• WHAT THE TASK ASKS:
The response should hold each line from the entries below where "hbyte" is found.

START STUDY MATERIAL

/-! ### The round trip -/

open Laws.EncodingRoundTrip in
/-- The statement of the round trip holds of every operation. -/
theorem encodingRoundTrip_statement : ∀ i : Instr, Statement i
  | .reset => reset
  | .start => start
  | .idleWait => idleWait
  | .pollMore => pollMore
  | .pollEnd => pollEnd
  | .load => load
  | .sum => sum
  | .csum => csum
  | .writeFail => writeFail
  | .writeOk => writeOk
  | .writeWait => writeWait
  | .drainFail => drainFail
  | .drainNext => drainNext
  | .drainLast => drainLast
  | .drainWait => drainWait
  | .doneHold => doneHold
  | .abortHold => abortHold
  | .fsSync1 => fsSync1
  | .fsSync2 => fsSync2
  | .fsType => fsType
  | .fsLen => fsLen
  | .fsDir d => fsDir d
  | .fsSeq => fsSeq
  | .fsXlo x => fsXlo x
  | .fsXhi x => fsXhi x
  | .fsYlo y => fsYlo y
  | .fsYhi y => fsYhi y
  | .fsZlo => fsZlo
  | .fsZhi => fsZhi
  | .fsModeb => fsModeb
  | .fsXtilt => fsXtilt
  | .fsYtilt => fsYtilt
  | .fsNpts => fsNpts
  | .fsCs c => fsCs c

/-- Settles O1: no operation is ill formed (R60), so the hypothesis is not needed. -/
theorem encodeDecodeRoundTrip : Obligations.EncodeDecodeRoundTrip := fun i rest _ =>
  (encodingRoundTrip_statement i).2 rest

/-- Settles O2: each word is one of those the decoder's lemmas speak of. -/
theorem specWordsDecode : Obligations.SpecWordsDecode :=
  ⟨decode_start, decode_load, decodeOp_sum 15, decodeOp_write_fail 6, decode_drainLast, decode_drainNext, decodeOp_reset _,
    decode_fsSync1, decode_fsDir, decode_fsCs⟩

/-! ### Masked fields -/

/-- A field that a mask covers is read from the pattern that the masked word equals. -/
theorem extractLsb'_of_masked {n start len : Nat} {w mask pattern : BitVec n} (h : w &&& mask = pattern)
    (hcovers : mask.extractLsb' start len = BitVec.allOnes len) :
    w.extractLsb' start len = pattern.extractLsb' start len := by
  rw [← h, BitVec.extractLsb'_and, hcovers, BitVec.and_allOnes]

/-! ### The FB rows (R57) -/

/-- Every FB row compares all five bits of the offset. -/
theorem fieldRow_mask_offset : ∀ r ∈ fieldRows, r.mask.extractLsb' 8 5 = BitVec.allOnes 5 := by decide

/-- The FB rows stand in offset order. -/
theorem fieldRow_pattern_offset :
    ∀ i : FrameOffset, (fieldRows[i.val]'i.isLt).pattern.extractLsb' 8 5 = BitVec.ofNat 5 i.val := by decide

/-- An FB row matches words of its own offset alone. -/
theorem offset_of_fieldRow_matches {r : FieldRow} (hr : r ∈ fieldRows) {o : BitVec 5} {b : Byte}
    (h : r.matches (o ++ b) = true) : o = r.pattern.extractLsb' 8 5 := by
  have hmasked : (o ++ b) &&& r.mask = r.pattern := by simpa [FieldRow.matches] using h
  rw [← extractLsb'_of_masked hmasked (fieldRow_mask_offset r hr), BitVec.extractLsb'_append_eq_left]

/-- The only FB row that can match a word of offset `i` is the row of offset `i`. -/
theorem fieldRow_eq_of_matches {r : FieldRow} (hr : r ∈ fieldRows) {i : FrameOffset} {b : Byte}
    (h : r.matches (fieldWord i b) = true) : r = fieldRows[i.val]'i.isLt := by
  obtain ⟨j, hj, rfl⟩ := List.getElem_of_mem hr
  have hoffset := (offset_of_fieldRow_matches hr h).trans (fieldRow_pattern_offset ⟨j, hj⟩)
  have hval : i.val % 32 = j % 32 := by simpa using congrArg BitVec.toNat hoffset
  have hj17 : j < 17 := hj
  obtain rfl : j = i.val := by omega
  rfl

/-- An FB word of a frame offset is decoded by the row of that offset, or refused for its byte. -/
theorem decodeField_fieldWord (i : FrameOffset) (b : Byte) :
    decodeField (fieldWord i b) =
      if (fieldRows[i.val]'i.isLt).matches (fieldWord i b) then .ok ((fieldRows[i.val]'i.isLt).build b)
      else .error .wrongConstant := by
  have hbyte : (fieldWord i b).extractLsb' 0 8 = b := BitVec.extractLsb'_append_eq_right
  have hoffset : ((fieldWord i b).extractLsb' 8 5).toNat ≤ 16 := by
    rw [fieldWord, BitVec.extractLsb'_append_eq_left, BitVec.toNat_ofNat]
    omega
  unfold decodeField
  split
  next r hfind =>
    have hmatches : r.matches (fieldWord i b) = true := by simpa using List.find?_some hfind
    rw [← fieldRow_eq_of_matches (List.mem_of_find?_eq_some hfind) hmatches, if_pos hmatches, hbyte]
  next hfind =>
    have hnone := List.find?_eq_none.mp hfind _ (List.getElem_mem i.isLt)
    rw [if_neg hnone, if_pos hoffset]

/-- FB words of one offset are told apart by their bytes. -/
theorem fieldWord_inj {i : FrameOffset} {b k : Byte} : fieldWord i b = fieldWord i k ↔ b = k :=
  BitVec.append_right_inj _
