-- ==== Sys2Proof/Syntax.lean ====
section
/-! DEFINITION. The syntax: the four commands (spec/30_encoding.md R81), the names of the register window
(spec/20_memory.md R71), the host's statements (spec/30_encoding.md R86, R87) and the turns of an interleaving. -/

namespace Sys2Proof

/-- The commands of the block, one constructor per row of spec/opcode_table.json. They have no operand field (R83). -/
inductive Instr where
  /-- PREPARE, word 0x00000001 (spec/42_sha256d.md R160). -/
  | prepare
  /-- HASH, word 0x00000002 (spec/42_sha256d.md R161). -/
  | hash
  /-- TEST, word 0x00000003 (spec/41_header_predicate.md R132). -/
  | test
  /-- SEARCH, word 0x00000004 (spec/43_search.md R174). -/
  | search
deriving DecidableEq, Repr

/-- The registers of the window (spec/20_memory.md R71). A lane counter is named for each of the 32 places the map
has; the places of lanes that do not exist are reserved (R66). -/
inductive RegName where
  | cmd
  | status
  | startNonce
  | concurrency
  | resultNonce
  | numWorkers
  | totalHashesLo
  | totalHashesHi
  | laneActive
  | laneExhausted
  | hdr (i : Fin 20)
  | digest (i : Fin 8)
  | job (i : Fin 13)
  | laneHcLo (i : Fin 32)
  | laneHcHi (i : Fin 32)
deriving DecidableEq, Repr

/-- A statement of the host (spec/30_encoding.md R86, R87): a bus read of `n` bytes, a bus write of `n` bytes, or the
poll loop `WAIT`. The other notations of R86 and R87 expand to these (Machine/HostScript.lean). -/
inductive HostStmt where
  /-- `MemRead(addr, n)`. -/
  | read (addr n : Nat)
  /-- `MemWrite(addr, n, v)`. -/
  | write (addr n : Nat) (v : Word)
  /-- `WAIT`: read `STATUS` until it is not BUSY (R87). -/
  | wait
deriving DecidableEq, Repr

/-- One turn of an interleaving (spec/00_scope.md R13): the agent whose atomic step comes next, or the reset input
(spec/70_reset_and_hazards.md R240). -/
inductive Turn where
  | host
  | controller
  | lane (i : Nat)
  | reset
deriving DecidableEq, Repr

end Sys2Proof
end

END STUDY MATERIAL

• EXERCISE RESPONSE:
  have hbyte : (fieldWord i b).extractLsb' 0 8 = b := BitVec.extractLsb'_append_eq_right
    rw [← fieldRow_eq_of_matches (List.mem_of_find?_eq_some hfind) hmatches, if_pos hmatches, hbyte]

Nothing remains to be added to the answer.